Юра, опытнейший водитель, вывернул машину по узкому коридору, на секунду образовавшемуся между танками.

 

Наконец,  доехали. По телевизору между «Лебедиными озерами» (балет прокрутили три раза подряд) давали заставку с изображением Белого Дома. И это был поступок какого-то телережиссёра. Тем самым он давал понять, куда надо всем идти защищать демократию. Кто же тогда знал, что это будет демократия с волчьим оскалом Древнего Рима. Информации никакой. Всё из телефона. Москва повисла на телефоне. Все друг другу передают слухи, предположения, новости вражьих голосов: «Не верьте, что их поддержали все регионы. Псковская, Новгородская, области уже отказались, а Украина приветствует». По «Би-Би-Си»  сейчас Старовойтова выступала. «А куда же, – говорит, – Раиса Максимовна делась? Может, и она приболела?»

 

Многие плакали навзрыд. «Анюта, ещё позавчера, когда мы шли по полю среди подсолнухов, мы не знали, что такое счастье. Как же жалко Россию». Это одна пожилая актриса. Несмотря на разницу в возрасте, Аня была её крестная мать. Ещё звонок: «Господи, у меня в комнате пыль столбом стоит, а под окнами танки всё идут и идут  в сторону  центра. Нет, этого не может быть, мы коллективно попали в кошмарный сон».  И ещё звонок: «Говорят, всех  депутатов арестовали, а Виктор дома?». Ну, это уже одна добрая знакомая.

Не звонит только Виктор. «Позвони мне, позвони», – вертится строчка из одного доперестроечного фильма. Ну, наконец-то:

 

       -    Малыш, всё хорошо, только лучше тебе переночевать сегодня у соседей.

 

-            Почему?

 

-            Ну, так, на всякий случай.

 

-            А ты?

 

-            А мне придётся остаться сегодня здесь.

 

-            А там есть, где спать?

 

Дурацкий вопрос.
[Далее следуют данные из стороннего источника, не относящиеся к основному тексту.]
-- ==== Sys2Proof/Word.lean ====
section
/-! DEFINITION. The word types of the block: scalar and integer registers, command words, ROM ids. -/

namespace Sys2Proof

/-- What a scalar register holds: 128 bits, a pattern of width `W` in its low bits (R23). -/
abbrev Scalar := BitVec 128

/-- What an integer register holds, and every 32-bit control register (R24, R27, R28). -/
abbrev Word32 := BitVec 32

/-- A command word (R46). -/
abbrev Command := BitVec 32

/-- A table id or a coefficient-set id, the command's `sel` field (R51). -/
abbrev RomId := BitVec 8

/-- A register number, `f0..f7` or `n0..n7` (R23, R24, R50). -/
abbrev RegNum := Fin 8

end Sys2Proof
end

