-- ==== Sys2Proof/Machine/Step.lean ====
section
/-! DEFINITION. One step of the machine: the host's next move. -/

namespace Sys2Proof.Machine

/-- The first of the host's moves still to come takes effect. With none to come the block is idle, "and idle loses
nothing" (R114, R119; log 6). -/
def step (s : State) : Host.Outcome State Fault Refusal :=
  match s.host with
  | [] => .next s
  | m :: rest => hostMove m { s with host := rest }

/-- The word is the host's next move, `Issue(w)` (R117; log 6). -/
def State.withFetchWord (s : State) (nbits w : Nat) : State :=
  { s with host := .issue (BitVec.ofNat 32 (w % 2 ^ nbits)) :: s.host }

end Sys2Proof.Machine
end

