/-! ## Recombiner (`44_recombine.md`) -/

/-- RECADD completes for every operand and gives `((e * ln2) + p) + t`, each operation rounded, changing nothing but
the destination (R87). The frame also names the model's own fields (logs 2, 6, 7, 8, 16). -/
def Obligations.RecaddResult : Prop :=
  ∀ (s : State) (p : Fmt) (F : Format) (d ne fp ft : RegNum), formatOf s.cfg.ldLayout p = some F →
    (∀ v ∈ [s.fr F fp, s.fr F ft, kLn2 s.cfg F p], F.wellFormed v = true) →
    ∃ t, exec (.recadd p (.reg d) ne fp ft) s = .next t ∧
      t.fReg d = F.low ((s.cfg.arithAt F).fadd ((s.cfg.arithAt F).fadd
        ((s.cfg.arithAt F).fmul ((s.cfg.arithAt F).i2f (s.nReg ne)) (kLn2 s.cfg F p)) (s.fr F fp)) (s.fr F ft)) ∧
      (s.cfg.arith = .nearestEven → t.fReg d =
        F.fadd (F.fadd (F.fmul (F.i2f (s.nReg ne)) (kLn2 s.cfg F p)) (s.fr F fp)) (s.fr F ft)) ∧
      s.scalarFrame t d [fp, ft] [ne]

/-- With exponent 0 and both values `+0`, RECADD gives `+0` for any positive finite `K_LN2`: the logarithm of 1 is
exactly 0 (R87, R98). -/
def Obligations.RecaddOfZeros : Prop :=
  ∀ (F : Format) (ln2 : Scalar), F.isFinite ln2 = true → F.sgn ln2 = false →
    F.arith.recAdd ln2 0 (F.zero false) (F.zero false) = F.zero false

/-- RECMUL completes for every operand: with `e = 3q + r`, `r` in 0, 1, 2, it gives `((2^(r/3) * t) * p) * 2^q`,
changing nothing but the destination (R88). The frame also names the model's own fields (logs 2, 6, 7, 8, 16). -/
def Obligations.RecmulResult : Prop :=
  ∀ (s : State) (p : Fmt) (F : Format) (d ne fp ft : RegNum) (q r : Int), formatOf s.cfg.ldLayout p = some F →
    (s.nReg ne).toInt = 3 * q + r → 0 ≤ r → r < 3 →
    (∀ v ∈ [s.fr F fp, s.fr F ft, kCbrt2 s.cfg F p r], F.wellFormed v = true) →
    (∃ t, exec (.recmul p (.reg d) ne fp ft) s = .next t ∧
      t.fReg d = F.low ((s.cfg.arithAt F).fscale ((s.cfg.arithAt F).fmul
        ((s.cfg.arithAt F).fmul (kCbrt2 s.cfg F p r) (s.fr F ft)) (s.fr F fp)) q) ∧
      (s.cfg.arith = .nearestEven → t.fReg d =
        F.fscale (F.fmul (F.fmul (kCbrt2 s.cfg F p r) (s.fr F ft)) (s.fr F fp)) q) ∧
      s.scalarFrame t d [fp, ft] [ne]) ∧
    F.val (kCbrt2 s.cfg F p 0) = .finite 1

/-- NEWTON3 completes for every operand and gives `((2*y) + x/(y*y)) / 3`, four rounded operations with the exact
constants 2 and 3, changing nothing but the destination (R89). The frame also names the model's own fields (logs 2, 6,
7, 8, 16). -/
def Obligations.Newton3Result : Prop :=
  ∀ (s : State) (p : Fmt) (F : Format) (d fy fx : RegNum), formatOf s.cfg.ldLayout p = some F →
    F.wellFormed (s.fr F fy) = true → F.wellFormed (s.fr F fx) = true →
    (∃ t, exec (.newton3 p (.reg d) fy fx) s = .next t ∧
      t.fReg d = F.low ((s.cfg.arithAt F).fdiv ((s.cfg.arithAt F).fadd
        ((s.cfg.arithAt F).fmul F.two (s.fr F fy))
        ((s.cfg.arithAt F).fdiv (s.fr F fx) ((s.cfg.arithAt F).fmul (s.fr F fy) (s.fr F fy)))) F.three) ∧
      (s.cfg.arith = .nearestEven → t.fReg d =
        F.fdiv (F.fadd (F.fmul F.two (s.fr F fy)) (F.fdiv (s.fr F fx) (F.fmul (s.fr F fy) (s.fr F fy)))) F.three) ∧
      s.scalarFrame t d [fy, fx] []) ∧
    F.val F.two = .finite 2 ∧ F.val F.three = .finite 3

/-- SGNCPY and SGNCLR complete for every operand and move the sign bit only, every other bit of the first source kept,
changing nothing but the destination (R90, R91). The frame also names the model's own fields (logs 2, 6, 7, 8, 16). -/
def Obligations.SignMoveResults : Prop :=
  ∀ (s : State) (p : Fmt) (F : Format) (d fr fx : RegNum), formatOf s.cfg.ldLayout p = some F →
    F.wellFormed (s.fr F fr) = true →
    (F.wellFormed (s.fr F fx) = true →
      ∃ t, exec (.sgncpy p (.reg d) fr fx) s = .next t ∧
        (t.fReg d).toNat = ((s.fReg fx).getLsbD (F.W - 1)).toNat * 2 ^ (F.W - 1) +
          (s.fReg fr).toNat % 2 ^ (F.W - 1) ∧
        s.scalarFrame t d [fr, fx] []) ∧
    ∃ t, exec (.sgnclr p (.reg d) fr) s = .next t ∧
      (t.fReg d).toNat = (s.fReg fr).toNat % 2 ^ (F.W - 1) ∧ s.scalarFrame t d [fr] []

/-- A sequence of the shape of an odd function turns the negation of its argument into the negation of its result,
bit for bit, and one of the shape of an even function ignores it, whatever is computed of the magnitude: the spec's own
inference, "Both hold for any host sequence of these shapes whatever `g` is" (`45_assembler_sequence.md`). -/
def Obligations.OddAndEvenSequences : Prop :=
  ∀ (F : Format) (g : Scalar → Scalar) (x : Scalar),
    F.oddFunction g (F.neg x) = F.neg (F.oddFunction g x) ∧ F.evenFunction g (F.neg x) = F.evenFunction g x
Вроде того: «Иван Иваныча раздавил трамвай». «А какой номер?»

 

-            Анюта, не волнуйся, все депутаты остаются до утра. Здесь сейчас уйма народу. Вся Москва собралась. Ростропович из Америки прикатил. Постараюсь утром приехать.

 

 

Уже после путча Аня прочитает в газете, так называемые, расстрельные списки, то есть, кого было решено арестовать в первую очередь. Фамилия Аксючин стояла 13-й, сразу после Ельцина. По Белому дому упорно ходили слухи: Ге-Ка-Чеписты собираются арестовать семьи, чтобы шантажировать  депутатов и вынудить их покинуть  здание Верховного Совета.

 

Аня набрала номер соседки Сары Михайловны. Невольно подумала: «Когда-то маленькую Сару и её мать Миру Самуиловну спасла во время войны, спрятав их у себя в погребе, крестьянка из Западной  Белоруссии, откуда был родом Виктор. Теперь пришёл Сарин черёд отблагодарить белорусский народ». Аня внутренне опасалась, как всякий русский человек, уверенная в ненадёжности евреев, в их скрытой трусости.

 

-            Ало, – зазвучал в трубке кокетливый бас семидесятилетней Сарочки.

 

-            Сара Михайловна, это Аня. Можно я к Вам приду сегодня переночевать?

 

-            О чём ты говоришь, Анечка? Конечно. Не хочу говорить по телефону, но эти сволочи Ге-Ка-Чеписты готовы абсолютно на всё. Я не удивлюсь, если тебя сегодня арестуют. Это не телефонный разговор, но я бы их убила, гадов. Не хочется называть фамилии, но у этого Янаева руки тряслись, алкоголик несчастный. Ну, поднимайся.

 

Ночь прошла относительно спокойно. Сара Михайловна напоила Аню чаем, накормила пирогами, выделила отдельную комнату, положила рядом с подушкой телефон, утром накормила яичницей из одного яйца. Сара Михайловна была скуповата.

 

В три часа дня вернулся Виктор, возбуждённый и усталый. «Вчера весь день раздавали с Немцовым листовки солдатам на Манежной площади, ночью с подполковником Юшенковым привели на защиту Белого Дома подразделение майора Евдокимова. А Ельцин влез на танк  и объявил Ге-Ка-Чепистов «вне закона»». Всё это Аня потом увидит в многочисленных хрониках и, как пишут в конце, американских фильмах. Немцов станет на два года первым вице-премьером, а Виктор будет работать под его началом. Евдокимова выгонят из армии и напрочь забудут о его существовании. Юшенков и Аксючин станут по разные стороны баррикад идеологическими врагами, и будет странно, что когда-то они вместе, раздвигая толпу – «пропустите депутатов Верховного Совета», вели за собой колонну танков, ставших на защиту Ельцина. Ельцин возненавидит Виктора за его непримиримую позицию по Беловежскому заговору и сделает все, чтобы выбросить его из политических кругов. Юшенкова убьют. Точный выстрел киллера сразит его во дворе собственного дома. Но пока они вместе, опьянённые свободой баррикад и свободой незнания будущего. Пока они едины и потому непобедимы.

 

Виктор лёг, но как всегда бывает с человеком, не спавшим больше суток, не смог уснуть. Аня вытянулась рядом, гладила по голове, у Виктора чёрные волосы вились мелкими кольцами. Когда-то, очень давно, она написала ему в письме: «Я люблю твои чёрные кудри на белой подушке». Тогда у него были белокурые, абсолютно прямые волосы, но после этого письма они потемнели и закудрявились. Великая сила слова любви. Он гладил кончиками пальцев по её глазам, щекам, губам, приговаривал: «Я гуляю по твоему лицу».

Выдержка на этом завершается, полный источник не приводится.